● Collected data
++++++++

-- ==== Sys2Proof/Machine/Access.lean ====
section
/-! DEFINITION. What every register write has in common: the error logs (R12, R71–R73), the access codes (R6–R9), shadows and
their conflicts (R27, R86–R88), the drop of a standby's own writes and the forwarding of an owner's (R496, R498). -/

namespace Sys2Proof.Machine

/-- Requester ID, R55. -/
def reqId : Requester → Nat
  | .master m => m.val
  | .lane l => 0x100 + 32 * (l.val / 17) + l.val % 17
  | .gdma g => 0x100 + 32 * g.val + 17
  | .ramp g => 0x100 + 32 * g.val + 18

/-- Requester ID of a gallery DMA. -/
def dmaId (g : Nat) : Nat := 0x100 + 32 * g + 17

/-- A decode error: logged in `XBAR_DERR`, XBAR_DECODE raised (R12, R71). -/
def decodeErr (id : Nat) (wr : Bool) (a : Nat) : Act := acts [
  F.XBAR_DERR_VALID.set 0 1, F.XBAR_DERR_WR.set 0 (b2n wr), F.XBAR_DERR_MASTER.set 0 id, F.XBAR_DERR_COUNT.inc 0,
  F.XBAR_DERR_ADDR.set 0 a, raise .XBAR_DECODE id]

/-- An access error: recorded once in `XBAR_ACCERR` with its reason, XBAR_ACCESS raised (R73). -/
def accessErr (id a reason : Nat) (wr : Bool := true) : Act := acts [
  F.XBAR_ACCERR_VALID.set 0 1, F.XBAR_ACCERR_WR.set 0 (b2n wr), F.XBAR_ACCERR_MASTER.set 0 id,
  F.XBAR_ACCERR_REASON.set 0 reason, F.XBAR_ACCERR_COUNT.inc 0, F.XBAR_ACCERR_ADDR.set 0 a,
  raise .XBAR_ACCESS id reason]

/-- A write refused whole by a block's own rule, REASON 0b11. -/
def dropped (m : Nat) (a : Nat) : Act := accessErr m a 3

/-! ### Answers and pairs (R82, R83) -/

/-- Key of a latch or write buffer: requester and address. -/
def latchKey (id a : Nat) : Nat := id * 2 ^ 32 + a

/-- Answer requester `id`. -/
def respond (id : Nat) (vs : List Nat) (err : Bool := false) : Act :=
  setBus fun b => { b with resp := smInsert b.resp id ⟨vs.map (BitVec.ofNat 64), err⟩, errBeats := smErase b.errBeats id }

/-- Answer requester `id` beat by beat; `bad` are the beats that are error responses (R181). -/
def respondBeats (id : Nat) (vs bad : List Nat) : Act := .seq (respond id vs !bad.isEmpty)
  (onlyIf (!bad.isEmpty) (setBus fun b => { b with errBeats := smInsert b.errBeats id bad }))

/-- A read of the low word of the pair at `a` latches the high word for the requester (R82). -/
def latchHigh (id a v : Nat) : Act := setBus fun b => { b with latch := smInsert b.latch (latchKey id (a + 4)) (BitVec.ofNat 32 v) }

/-- The latch a requester holds for the word at `a`. -/
def latched (s : State) (id a : Nat) : Option Nat := (smFind s.bus.latch (latchKey id a)).map (·.toNat)

/-- Release a latch. -/
def unlatch (id a : Nat) : Act := setBus fun b => { b with latch := smErase b.latch (latchKey id a) }

/-- Hold a low word in the buffer of its writer (R83). -/
def bufLow (id a v : Nat) : Act := setBus fun b => { b with wbuf := smInsert b.wbuf (latchKey id a) (BitVec.ofNat 32 v) }

/-- The low word a requester has buffered. -/
def buffered (s : State) (id a : Nat) : Option Nat := (smFind s.bus.wbuf (latchKey id a)).map (·.toNat)

/-- Empty a write buffer. -/
def unbuf (id a : Nat) : Act := setBus fun b => { b with wbuf := smErase b.wbuf (latchKey id a) }

/-! ### Shadows -/

/-- The number of the next arrival among what waits for an edge (R28). -/
def nextSeq (s : State) : Nat :=
  (s.shPend.map (·.seq) ++ s.mods.masks.map (·.seq) ++ s.strata.cmds.map (·.seq)).foldl (fun m n => max m (n + 1)) 0

/-- The rank of a master among writes presented in the same cycle, highest first: M3, M1, M2, M0, M4 to M9 (R64). -/
def masterRank : Nat → Nat
  | 3 => 0 | 1 => 1 | 2 => 2 | 0 => 3 | m => m
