/-! ### Commands -/

/-- POOL_ALLOC (R359). -/
def execPoolAlloc (m : Master) (s : State) : Host.Outcome State Fault Refusal :=
  answer (reads m (R.POOL_ALLOC.addr 0) (readAlloc m fun v => respond m [v])) s

/-- POOL_PUSH (R359, R360). -/
def execPoolPush (m : Master) (v : Word) (s : State) : Host.Outcome State Fault Refusal :=
  answer (arrive m (R.POOL_PUSH.addr 0) 0xF v.toNat (pushCell m (v.toNat % 65536) (bitOf v.toNat 31))) s

/-- POOL_FREE (R363). -/
def execPoolFree (m : Master) (v : Word) (s : State) : Host.Outcome State Fault Refusal :=
  answer (arrive m (R.POOL_FREE.addr 0) 0xF v.toNat (freeCell m (v.toNat % 65536))) s

/-- POOL_POP (R361). -/
def execPoolPop (m : Master) (s : State) : Host.Outcome State Fault Refusal := answer (reads m (R.POOL_POP.addr 0) (readPop m false)) s

/-- POOL_TRYPOP (R362). -/
def execPoolTrypop (m : Master) (s : State) : Host.Outcome State Fault Refusal := answer (reads m (R.POOL_TRYPOP.addr 0) (readPop m true)) s

/-- POOL_QWORD_WRITE (R365). -/
def execPoolQwordWrite (m : Master) (v : W64) (s : State) : Host.Outcome State Fault Refusal :=
  answer (arrivePair m (R.POOL_QWORD.addr 0) v.toNat (wrQword m v.toNat)) s

/-- POOL_QWORD_READ (R365). -/
def execPoolQwordRead (m : Master) (s : State) : Host.Outcome State Fault Refusal := answer (reads m (R.POOL_QWORD.addr 0) (readQword m)) s

/-- POOL_STALL (R362): the waited time has reached STALL_LIM × 1,024 cycles. -/
def execPoolStall (q : Requester) (s : State) : Host.Outcome State Fault Refusal :=
  answer (.look fun s =>
    match s.pool.waits.find? (·.req = reqId q) with
    | some w =>
      let lim := F.POOL_QCFG_STALL_LIM.of (queueAt s w.queue).cfg.toNat
      if !w.raised && lim ≠ 0 && w.since + 1024 * lim ≤ s.elapsed then
        .seq (setPool fun p => { p with
            waits := p.waits.map fun x => if x.req = reqId q then { x with raised := true } else x })
          (raise .POOL_STALL w.queue (reqId q))
      else .done
    | none => .done) s

/-- POOL_QCFG_WRITE (R374, R645). -/
def execPoolQcfgWrite (m : Master) (v : W64) (s : State) : Host.Outcome State Fault Refusal :=
  answer (arrivePair m (R.POOL_QCFG.addr 0) v.toNat (wrQcfg m v.toNat (fullMask 2))) s

/-- POOL_LPORT_WRITE (R367). -/
def execPoolLportWrite (m : Master) (i : Fin 4096) (v : Word) (s : State) : Host.Outcome State Fault Refusal :=
  answer (arrive m (R.POOL_LPORT.addr i) 0xF v.toNat (wrLport m i v.toNat (fullMask 1))) s

end Sys2Proof.Machine
end

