/-- A frame of a synchronous receive direction with sample instant `t` (R297–R301). -/
def rxSync (n t : Nat) (ws : List W40) : Act := .look fun s =>
  let x := sapAt s n 0
  let f := spt s
  let p := gridOf t
  let place : Act := .look fun s =>
    if p % f = 0 && (sapAt s n 0).next ≤ p then acts [
      sapTo n 0 .run, setSapDir n 0 fun x => { x with next := p }, sapFirst n 0 t p, rxCount n ws]
    else .done
  if x.st = .placing then place
  else if !x.block.isEmpty then rxCount n ws
  else if p = x.next then .seq (sapFirst n 0 t p) (rxCount n ws)
  else if x.next < p then acts [sapOut n 0 x.next, sapUnderrun n 0, place]
  else .seq (sapExcess n 0) (sapOut n 0 x.next)

/-- History of a transmit channel as it stands for tick `k`: a frame may start before the edge of its tick. -/
def txHist (s : State) (n ch k : Nat) : ChanHist :=
  let x := sapAt s n 1
  let h := smGet (fun _ => chanNew) x.hist ch
  if k ≤ tickNum s then h
  else (subst (sapHold s n 1) (spt s) h (if x.subTick then none else some (destShown s (0x400 + ch)))).2

/-- The frame of a local output channel that is shifted out in tick `k` (R30, R297). -/
def txFrame (s : State) (ch k : Nat) : List W40 :=
  if k ≤ tickNum s then destShown s (0x400 + ch) else destFrame s (0x400 + ch)

/-- The sample of a local output channel for grid point `p`, or what R37 gives for it (R302). -/
def txSample (s : State) (n ch p : Nat) (sub : Bool) : W40 :=
  let f := spt s
  ((subst (sapHold s n 1) f (txHist s n ch (p / f)) (if sub then none else some (txFrame s ch (p / f)))).1).getD (p % f) 0

/-- The words of one transmit frame for grid point `p` (R293, R296, R302); zeros in the safe state (R531). -/
def txWords (s : State) (n p : Nat) (sub : Bool) : List (Option Nat) :=
  let v := sapClkVal s n 1
  let w := slotBits v
  let chans := sapChans s n 1
  (List.range (slotCount v)).map fun b => match chans.find? (·.1 = b) with
    | none => sapIdle s n
    | some (_, ch) => some (if inSafe s then 0 else ofInt w (toWord w (txSample s n ch p sub)).1)

/-- The words that clip on their way into slots below NSLOT set their bits (R203, R295). -/
def txClips (n : Nat) (f : Nat → W40) : Act := .look fun s =>
  let v := sapClkVal s n 1
  onlyIf (!inSafe s) (forEach ((sapChans s n 1).filter fun c => c.1 < slotCount v) fun c =>
    onlyIf (toWord (slotBits v) (f c.2)).2 (oclip (0x400 + c.2)))

/-- Put a frame on the pin. -/
def txSend (n p : Nat) (sub : Bool) : Act := .look fun s => acts [
  txClips n fun ch => txSample s n ch p sub,
  sdoPut n (txWords s n p sub),
  setSapDir n 1 fun x => { x with subTick := x.subTick || sub },
  onlyIf sub (sapUnderrun n 1)]

/-- A frame start of a synchronous transmit direction at instant `t` (R297–R301). -/
def txSync (n t : Nat) : Act := .look fun s =>
  let x := sapAt s n 1
  let f := spt s
  let p := gridOf t
  let step : Act := .look fun s => let q := (sapAt s n 1).next
    .seq (txSend n q false) (setSapDir n 1 fun x => { x with next := q + 1 })
  let place : Act := .look fun s =>
    if p % f = 0 && (sapAt s n 1).next ≤ p then acts [
      sapTo n 1 .run, setSapDir n 1 fun x => { x with next := p }, sapFirst n 1 t p, step]
    else txSend n p true
  if x.st = .placing then place
  else if x.next % f ≠ 0 then step
  else if p = x.next then .seq (sapFirst n 1 t p) step
  else if x.next < p then acts [sapExcess n 1, sapOut n 1 x.next, sapUnderrun n 1, place]
  else acts [F.SAP_STAT_TXEXC.set n 1, sapOut n 1 x.next, txSend n p true]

++++++++

● EXERCISE INSTRUCTIONS
A copy of each line above that holds the word "slotCount" is the expected answer.

● RESPONSE AREA
  (List.range (slotCount v)).map fun b => match chans.find? (·.1 = b) with
  onlyIf (!inSafe s) (forEach ((sapChans s n 1).filter fun c => c.1 < slotCount v) fun c =>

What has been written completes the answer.